Cuando va cayendo la noche, en las calles comienzan a aparecer colchones y se va armando lo que llamamos «ranchadas». En una cuadra, en otra, en otra. En las puertas de los locales, de las iglesias, de los cajeros automáticos. Incluso, del Congreso. Durante el invierno, las manos se aglutinan en la boca de salida de las estufas. Como un código de supervivencia, cada persona en calle “tiene su lugar”. Pero, realmente, ¿tienen su lugar?

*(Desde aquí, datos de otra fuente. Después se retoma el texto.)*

/-- WPUSH (R258): a release; 1 for a full list, 2 for a zero entry, 3 without the list. -/
def execWpush (x : Ext) (s : State) : Host.Outcome State Fault Refusal :=
  instrX s x [x.a] [] fun _ l =>
    waitOrder l false fun _ =>
      if !l.holds l.myCore then workTrap l 3
      else if l.g x.a = 0 then workTrap l 2
      else if 64 ≤ (l.dev.list l.myCore).items.length then workTrap l 1
      else .done (l.onList l.myCore fun w => { w with items := w.items ++ [l.g x.a] })

/-- WPOP (R258): the tail entry, or 0 from an empty list. -/
def execWpop (x : Ext) (s : State) : Host.Outcome State Fault Refusal :=
  instrX s x [x.d] [] fun _ l =>
    if !l.holds l.myCore then workTrap l 3
    else
      let items := (l.dev.list l.myCore).items
      .done ((l.onList l.myCore fun w => { w with items := items.dropLast }).setG x.d (items.getLast?.getD 0))

/-- WLEN (R258). -/
def execWlen (x : Ext) (s : State) : Host.Outcome State Fault Refusal :=
  instrX s x [x.d] [] fun _ l =>
    if !l.holds l.myCore then workTrap l 3
    else .done (l.setG x.d (BitVec.ofNat 64 (l.dev.list l.myCore).items.length))

/-- BALCFG (R259): the parameters of every list of the cluster that the kernel holds. -/
def execBalcfg (x : Ext) (s : State) : Host.Outcome State Fault Refusal :=
  instrX s x [x.a, x.b] [] fun _ l =>
    let cores := ((List.range 8).map (l.myCluster * 8 + ·)).filter l.holds
    if cores.isEmpty then workTrap l 3
    else if wbits (l.g x.a) 63 16 != 0 || wbits (l.g x.b) 63 6 != 0 then workTrap l 4
    else .done (cores.foldl (fun l c => l.onList c fun w => { w with interval := wbits (l.g x.a) 15 0, thr := wbits (l.g x.b) 5 0 }) l)

/-- The neighbour a source gives to (R260): the one with the shorter sampled list, the lower index on a tie. -/
def balanceTarget (lens : List (Nat × Nat)) (s : Nat) : Option (Nat × Nat) :=
  match lens.find? (fun e => e.1 + 1 == s && e.1 / 8 == s / 8), lens.find? (fun e => e.1 == s + 1 && e.1 / 8 == s / 8) with
  | some a, some b => some (if b.2 < a.2 then b else a)
  | some a, none => some a
  | none, b => b

/-- BALANCE_INSTANT (R260): lengths are sampled, and entries leave the heads of the sources. A new instant waits until all moves of the
kernel have been inserted. -/
def execBalanceInstant (cluster ctx knum : Nat) (s : State) : Host.Outcome State Fault Refusal :=
  event s fun _ l =>
    let cores := ((List.range 8).map (cluster * 8 + ·)).filter fun c => (l.dev.list c).holder == some (ctx, knum)
    let lens := cores.map fun c => (c, (l.dev.list c).items.length)
    let thr := fun c => (l.dev.list c).thr
    if (l.dev.cluster cluster).moves.any (fun m => m.ctx == ctx && m.knum == knum) then l
    else
      cores.foldl (fun l' c =>
        let n := (lens.find? fun e => e.1 == c).elim 0 Prod.snd
        if (l.dev.list c).interval == 0 || n ≤ thr c then l'
        else match balanceTarget lens c with
          | none => l'
          | some (t, nt) =>
            let m := Nat.min (n - thr c) ((n - nt) / 2)
            if thr t < nt || m == 0 then l'
            else
              let items := (l'.dev.list c).items
              (l'.onList c fun w => { w with items := items.drop m }).onCluster cluster fun r =>
                { r with moves := r.moves ++ [{ core := t, ctx, knum, items := items.take m }] }) l

/-- A move can end now: its target's list has room for every entry of it, or belongs to another by now (R255; assumption 92). -/
def Move.fits (m : Move) (d : Dev) : Bool :=
  (d.list m.core).holder != some (m.ctx, m.knum) || decide ((d.list m.core).items.length + m.items.length ≤ 64)

/-- BALANCE_INSERT (R260): the oldest entries taken whose target has room are appended at its tail; without its holder they are discarded and
counted (R257). -/
def execBalanceInsert (cluster : Nat) (s : State) : Host.Outcome State Fault Refusal :=
  event s fun _ l =>
    match (l.dev.cluster cluster).moves.find? fun m => m.fits l.dev with
    | none => l
    | some m =>
      let l := l.onCluster cluster fun r => { r with moves := r.moves.erase m }
      if (l.dev.list m.core).holder == some (m.ctx, m.knum) then l.onList m.core fun w => { w with items := w.items ++ m.items }
      else l.map fun d => d.onKernel m.ctx m.knum fun k => { k with wldisc := k.wldisc + m.items.length }

/-- CORE_RELEASE (R253): the scheduler releases a core whose core group has completed. -/
def execCoreRelease (ctx knum lc : Nat) (s : State) : Host.Outcome State Fault Refusal :=
  event s fun _ l =>
    match l.dev.kernel? ctx knum with
    | none => l
    | some k =>
      match k.cores[lc]? with
      | none => l
      | some core =>
        if k.st == 2 && l.dev.coreGroupEmpty ctx knum core && !shas k.released lc then
          l.map fun d => d.onKernel ctx knum fun k => { k with released := sinsert k.released lc }
        else l

/-- A phaser of a unit. -/
def Dev.phaser (d : Dev) (unit idx : Nat) : Phaser := tget d.phasers {} (unit * 32 + idx)

/-- Writes a phaser. -/
def Live.setPhaser (l : Live) (unit idx : Nat) (p : Phaser) : Live :=
  l.map fun d => { d with phasers := tput d.phasers (unit * 32 + idx) p }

Estamos a casi 20 años de aquel doloroso 2001, momento histórico que se inscribió en nuestros cuerpos y en nuestras subjetividades. Seguro recordarán las imágenes de esos niños llorando de hambre en la televisión. Cientos de miles de familias empujadas de sus humildes lugares, desprotegidas, abandonadas, ninguneadas por un Estado que generaba políticas de miseria y hambre. Como no podía ser de otra manera, ante este contexto, las personas en situación de calle se duplicaron aunque, paradójicamente, también se multiplicó su invisibilización. Nadie los y las nombraba. Así, fueron creyéndose, sintiéndose y percibiéndose poquito a poco, invisibles.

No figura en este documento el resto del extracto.